Я даже вскочил со стула от неожиданности. С тех пор как мы встретились на массовке, я больше его не видел. И хотя тогда, в лесу, я отчаянно ревновал к нему Анку, с тех пор как она стала приходить к нам на Липскань, я как-то забыл о его существовании. А он, оказывается, продолжает с ней встречаться, и вот он здесь, коричневый от загара, в галстуке, завязанном широким узлом, стройный, черноволосый, красивый. Я сразу же вспомнил, как он положил руку на спину Анки, и снова, как и тогда в лесу, почувствовал себя лишним, ненужным, но тут же обругал самого себя: какого черта, я ведь пришел сюда из-за Раду!

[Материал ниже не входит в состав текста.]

theorem composeNode_of_entry {n : NodeRef} {s : State} {e : NodeEntry} (h : s.entry n = some e) :
    composeNode n s = onPlan n (fun p => p.take (compose s e.room e.role p)) s := by
  simp only [composeNode, h]

/-- With an empty inbox and no NOTICE owed, the end of an event does nothing. -/
theorem endEvent_of_quiet {s : State} (handed : s.ap.handed = []) (freed : s.ap.freed = []) (settled : s.Settled) :
    endEvent s = s := by
  rw [endEvent, settle_of_empty handed freed, buildNotices_settled s settled]

/-- The item of an admitted PASS is on its way once offered. -/
theorem PassAdmitted.onItsWay {s : State} {c : PassCommand} {e : NodeEntry} (admitted : PassAdmitted s c e) (tag : Byte)
    (noRival : ∀ u ∈ (s.line c.ref.line).urgent, u.rivals (c.item tag) = false) :
    ((s.line c.ref.line).offer (c.item tag)).1.onItsWay c.ref.addr c.kind = some (c.item tag) := by
  have place : (s.line c.ref.line).queued.length < 32 ∨
      ∃ y ∈ (s.line c.ref.line).queued, y.rivals (c.item tag) = true := by
    refine admitted.place.imp_right ?_
    rintro ⟨y, mem, node, kind⟩
    exact ⟨y, mem, by simp [Item.rivals, PassCommand.item, node, kind]⟩
  exact Line.offer_normal_onItsWay (it := c.item tag) rfl admitted.reach.1 noRival place

/-- The state once the item is offered: its line has it, or has merged it. -/
def offeredPass (tag : Byte) (c : PassCommand) (s : State) : State :=
  onLine c.ref.line (fun _ => ((s.line c.ref.line).offer (c.item tag)).1) s

/-- The state once AP has taken the node override too. -/
def heldPass (tag : Byte) (c : PassCommand) (s : State) : State :=
  composeNode c.ref (onPlan c.ref (fun p => { p with override := some c.value }) (offeredPass tag c s))

theorem offeredPass_only (tag : Byte) (c : PassCommand) (s : State) : OnlyActuation s (offeredPass tag c s) :=
  onLine_only _ _ s (Line.offer_frame _ _) (Line.offer_fits _ _)

theorem heldPass_only (tag : Byte) (c : PassCommand) (s : State) : OnlyActuation s (heldPass tag c s) :=
  .trans (offeredPass_only tag c s)
    (.trans (onPlan_only c.ref (fun p => { p with override := some c.value }) _ fun _ _ => rfl) (composeNode_only _ _))

theorem heldPass_line (tag : Byte) (c : PassCommand) (s : State) (l : LineId) :
    (heldPass tag c s).line l = (offeredPass tag c s).line l := by
  simp only [State.line, heldPass, composeNode_lc, onPlan_lc]

theorem heldPass_plan_ne (tag : Byte) (c : PassCommand) (s : State) {n : NodeRef} (h : n ≠ c.ref) :
    (heldPass tag c s).plan n = s.plan n := by
  rw [heldPass, composeNode_plan_ne h, plan_onPlan_ne h]
  rfl

section
variable {s : State} {c : PassCommand} {e : NodeEntry} (tag : Byte) (admitted : PassAdmitted s c e)
  (noRival : ∀ u ∈ (s.line c.ref.line).urgent, u.rivals (c.item tag) = false)
  (view : (s.view e.room).isSome = true) (sets : c.kind.setsValue = true)

section
include admitted view sets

Увидев меня, Попа нахмурился: «Ты можешь подвести Анку — ведь за тобой охотятся». Я попробовал оправдаться и объяснить ему, что случилось, но он перебил меня, и оказалось, что ему уже известно об аресте Раду. «Это не оправдание. С твоей стороны безрассудство приходить сюда. Лучше тебе сразу уйти». Я был настолько ошеломлен, что даже не спросил, откуда ему известно об аресте Раду. Я был совершенно раздавлен и думал лишь о том, что Анка, пожалуй, тоже сочтет меня неопытным, глупым юнцом. Он прав — надо уходить. Вдруг я перехватил странный, иронический взгляд Марина, но тут же решил, что это мне показалось. Глядя на него, я все время чувствовал неприятное стеснение в груди. Видимо, я чувствовал то, что чувствует каждый мужчина, когда смотрит на другого мужчину, к которому ревнует, но тогда я этого не понимал. Меня беспокоило, что скажет Анка. Я думал об Анке, думал о Раду и совсем не думал о том, о чем надо было думать: откуда Марину известно об аресте Раду?

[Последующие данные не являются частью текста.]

-- ==== Sys2Proof/Machine/Shift.lean ====
section
/-! DEFINITION. Shifts, rotates, increments and decrements (42_shift_incdec.md). -/

namespace Sys2Proof.Machine

/-- What the shifts and rotates share after `fetch()`: C, `temp`, Z, N, the write-back (R200 to R204). -/
def State.shiftCore (o : Operand) (carryOut : Bool) (t : Addr) (s : State) : State :=
  (((s.setFlag .c carryOut).setTemp t).nz (lo t)).writeBack o (lo t)

/-- What INC and DEC share after `fetch()`: `temp`, the write, Z, N (R205, R206). -/
def State.countMemory (t : Addr) (s : State) : State := ((s.setTemp t).write s.addrAbs (lo t)).nz (lo t)

/-- ASL (R201). -/
def execAsl (o : Operand) (s : State) : Result :=
  .next (s.runOperation o false fun s =>
    let s := s.fetch o; s.shiftCore o ((aslTemp s.fetched).getLsbD 8) (aslTemp s.fetched))

/-- LSR (R202). -/
def execLsr (o : Operand) (s : State) : Result :=
  .next (s.runOperation o false fun s =>
    let s := s.fetch o; s.shiftCore o (s.fetched.getLsbD 0) (lsrTemp s.fetched))

/-- ROL (R203). -/
def execRol (o : Operand) (s : State) : Result :=
  .next (s.runOperation o false fun s =>
    let s := s.fetch o; s.shiftCore o (s.fetched.getLsbD 7) (rolTemp (s.flag .c) s.fetched))

/-- ROR (R204). -/
def execRor (o : Operand) (s : State) : Result :=
  .next (s.runOperation o false fun s =>
    let s := s.fetch o; s.shiftCore o (s.fetched.getLsbD 0) (rorTemp (s.flag .c) s.fetched))

/-- INC (R205). -/
def execInc (o : Operand) (s : State) : Result :=
  .next (s.runOperation o false fun s => let s := s.fetch o; s.countMemory (incTemp s.fetched))

/-- DEC (R206). -/
def execDec (o : Operand) (s : State) : Result :=
  .next (s.runOperation o false fun s => let s := s.fetch o; s.countMemory (decTemp s.fetched))

/-- INX (R207). -/
def execInx (s : State) : Result :=
  .next (s.runOperation .imp false fun s => (s.setX (s.x + 1)).nz (s.x + 1))

/-- INY (R208). -/
def execIny (s : State) : Result :=
  .next (s.runOperation .imp false fun s => (s.setY (s.y + 1)).nz (s.y + 1))

/-- DEX (R209). -/
def execDex (s : State) : Result :=
  .next (s.runOperation .imp false fun s => (s.setX (s.x - 1)).nz (s.x - 1))

/-- DEY (R210). -/
def execDey (s : State) : Result :=
  .next (s.runOperation .imp false fun s => (s.setY (s.y - 1)).nz (s.y - 1))

end Sys2Proof.Machine
end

…Не прошло и часу, как я вернулся домой, и в комнату без стука вошла Анка. Такой я ее еще никогда не видел: светлое лицо посерело, глаза горели, словно ее лихорадило. Она сказала, что с ней ничего не случилось — она волнуется из-за меня. Ведь именно ей поручили держать с нами связь, и вот Раду арестован, и она боялась, что уже не застанет и меня. Как только Марин Попа сказал ей, как обстоят дела, она притворилась больной, чтобы уйти из школы, и побежала сюда. Нельзя терять ни одной минуты, я должен собраться и идти с ней. «Куда?» — спросил я, ничего не понимая. «Не знаю, — сказала она. — Мы что-нибудь придумаем. Неужели ты не понимаешь, что здесь оставаться нельзя? Если Раду арестован, то они могут прийти сюда каждую минуту…» Нет, этого я от нее не ожидал! «Как же они придут сюда, если Раду им не скажет адреса?» — «Никогда никому нельзя верить», — сказала она, и эти слова причинили мне боль, словно она дала мне пощечину. «Товарищам надо верить, — сказал я. — Раду я верю». — «А если он не выдержит? Ты ведь знаешь, как обращаются с арестованными». — «Он выдержит, — сказал я. — Он выдержит, и я ему верю. Товарищам надо верить. Ведь они товарищи. Они самая крепкая и надежная опора каждого из нас. Мы все связаны между собой очень простой и нелегкой связью. Как же мы можем не верить друг другу? Я верю Раду…» — «Но есть и провокаторы», — грустно сказала она. «Да, есть и провокаторы. Есть и слабые люди, которые не выдерживают, но Раду не такой. Я знаю его не первый день и верю ему не меньше, чем самому себе. Я верю ему даже больше, чем самому себе, потому что он уже бывал под арестом, а я нет. Никто из нас не существует сам по себе. Вот ты пришла, чтобы не оставить меня в беде. Ты пришла, потому что ты товарищ. И Раду мой товарищ, и я ему верю. Я верю не только ему. Я верю тебе, и Старику, и Диму, и Неллу, и многим другим. Что с тобой, Анка?»